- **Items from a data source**
──────────────────────────────
/-- The free content that a temporary's first write leaves in the lanes and parts that it does not write. -/
theorem bornTemp_spec (s : State) (g : Nat) (k : BitVec 2) (whole : BitVec 32) (hx : (s.grp g).run.isSome = true) :
    OnlyGroup s (bornTemp s g k.toNat whole) g ∧
    RegStepT (s.grp g) ((bornTemp s g k.toNat whole).grp g) ∧
    (∀ c l, c < 0x14C → l < 32 → (c ≠ 0x140 + k.toNat ∨ fresh (s.grp g) (.k k) = false) →
      rget ((bornTemp s g k.toNat whole).grp g) c l = rget (s.grp g) c l) ∧
    (∀ l < 32, fresh (s.grp g) (.k k) = true → whole.getLsbD l = false → (rget ((bornTemp s g k.toNat whole).grp g) (0x140 + k.toNat) l).poi = false) ∧
    (∀ n < 4, n ≠ k.toNat → (runState ((bornTemp s g k.toNat whole).grp g)).tdef.getLsbD n = (runState (s.grp g)).tdef.getLsbD n) := by
  unfold bornTemp
  by_cases hd : (runState (s.grp g)).tdef.getLsbD k.toNat = true
  · simp only [hd, if_true]
    exact ⟨OnlyGroup.refl s g, (RegStep.refl _).toT.1, by simp, by simp [fresh, hd], by simp⟩
  · simp only [hd]
    simp only [Bool.false_eq_true, if_false]
    have hk : 0x140 + k.toNat < 0x144 := by have := k.isLt; omega
    generalize hf : (lanes (~~~whole)).foldl (fun y l => rset y (0x140 + k.toNat) l ⟨Config.freeTemp (s.tick + l), false⟩) (s.grp g) = y
    have main : ∀ (ls : List Nat) (x : Group), x.run.isSome = true → (∀ l ∈ ls, l < 32) →
        RegStep x (ls.foldl (fun y l => rset y (0x140 + k.toNat) l ⟨Config.freeTemp (s.tick + l), false⟩) x) ∧
        (∀ c l, c < 0x14C → l < 32 → c ≠ 0x140 + k.toNat →
          rget (ls.foldl (fun y l => rset y (0x140 + k.toNat) l ⟨Config.freeTemp (s.tick + l), false⟩) x) c l = rget x c l) ∧
        (∀ l < 32, (l ∈ ls ∨ (rget x (0x140 + k.toNat) l).poi = false) →
          (rget (ls.foldl (fun y l => rset y (0x140 + k.toNat) l ⟨Config.freeTemp (s.tick + l), false⟩) x) (0x140 + k.toNat) l).poi = false) := by
      intro ls
      induction ls with
      | nil => intro x _ _; exact ⟨RegStep.refl x, by simp, by simp⟩
      | cons a r ih =>
        intro x hx hl
        have hs := RegStep.rset x a ⟨Config.freeTemp (s.tick + a), false⟩ hk
        obtain ⟨i1, i2, i3⟩ := ih _ (by rw [hs.isSome]; exact hx) (fun l h => hl l (by simp [h]))
        have hr : ∀ c l, c < 0x14C → l < 32 → rget (rset x (0x140 + k.toNat) a ⟨Config.freeTemp (s.tick + a), false⟩) c l = _ :=
          fun c l h1 h2 => rget_rset x _ hk h1 (hl a (by simp)) h2 hx
        refine ⟨hs.trans i1, ?_, ?_⟩
        · intro c l h1 h2 h3
          rw [List.foldl_cons, i2 c l h1 h2 h3, hr c l h1 h2, if_neg (by simp [h3])]
        · intro l h2 h
          rw [List.foldl_cons]
          refine i3 l h2 ?_
          rw [hr _ l (by omega) h2]
          rcases h with h | h
          · simp only [List.mem_cons] at h
            rcases h with rfl | h
            · exact .inr (by rw [if_pos (by simp)])
            · exact .inl h
          · right
            split
            · rfl
            · exact h
    obtain ⟨m1, m2, m3⟩ := main (lanes (~~~whole)) (s.grp g) hx (fun l h => (mem_lanes.mp h).1)
    rw [hf] at m1 m2 m3
    have hy : y.run.isSome = true := by rw [m1.isSome]; exact hx
    have hg : State.grp { s.setGrp g (updRs y (fun r => { r with tdef := r.tdef ||| 1#4 <<< k.toNat })) with tick := s.tick + 32 } g =
        updRs y (fun r => { r with tdef := r.tdef ||| 1#4 <<< k.toNat }) := State.grp_setGrp_self ..
    have hrs : runState (updRs y (fun r => { r with tdef := r.tdef ||| 1#4 <<< k.toNat })) =
        { runState y with tdef := (runState y).tdef ||| 1#4 <<< k.toNat } := by
      obtain ⟨r, hr⟩ := Option.isSome_iff_exists.mp hy
      simp [runState, updRs, updRun, hr]
    rw [hg]
    refine ⟨⟨rfl, fun k hk => State.grp_setGrp_other s _ hk⟩, m1.toT.1.trans ⟨rfl, ?_⟩, ?_, ?_, ?_⟩
    · rw [hrs]
      simp only [updRs, updRun]
      unfold runState
      cases y.run <;> rfl
    · intro c l h1 h2 h3
      rw [rget_tdef y (fun t => t ||| 1#4 <<< k.toNat) c l]
      refine m2 c l h1 h2 ?_
      rcases h3 with h | h
      · exact h
      · simp [fresh, hd] at h
    · intro l h2 _ hw
      rw [rget_tdef y (fun t => t ||| 1#4 <<< k.toNat)]
      exact m3 l h2 (.inl (mem_lanes.mpr ⟨h2, by rw [BitVec.getLsbD_not, hw]; simp [h2]⟩))
    · intro n hn hne
      rw [hrs]
      simp only [BitVec.getLsbD_or, m1.toT.2]
      have h1 : (1#4 <<< k.toNat).getLsbD n = false := by
        rw [BitVec.getLsbD_shiftLeft, BitVec.getLsbD_one]
        simp; omega
      rw [h1, Bool.or_false]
──────────────────────────────
- **Exercise prompt**
From the records above, repeat exactly the lines from the one with "RegStepT (s.grp g)" through the one with "(∀ l < 32, fresh", both included.

- **Written solution**
    RegStepT (s.grp g) ((bornTemp s g k.toNat whole).grp g) ∧
    (∀ c l, c < 0x14C → l < 32 → (c ≠ 0x140 + k.toNat ∨ fresh (s.grp g) (.k k) = false) →
      rget ((bornTemp s g k.toNat whole).grp g) c l = rget (s.grp g) c l) ∧
    (∀ l < 32, fresh (s.grp g) (.k k) = true → whole.getLsbD l = false → (rget ((bornTemp s g k.toNat whole).grp g) (0x140 + k.toNat) l).poi = false) ∧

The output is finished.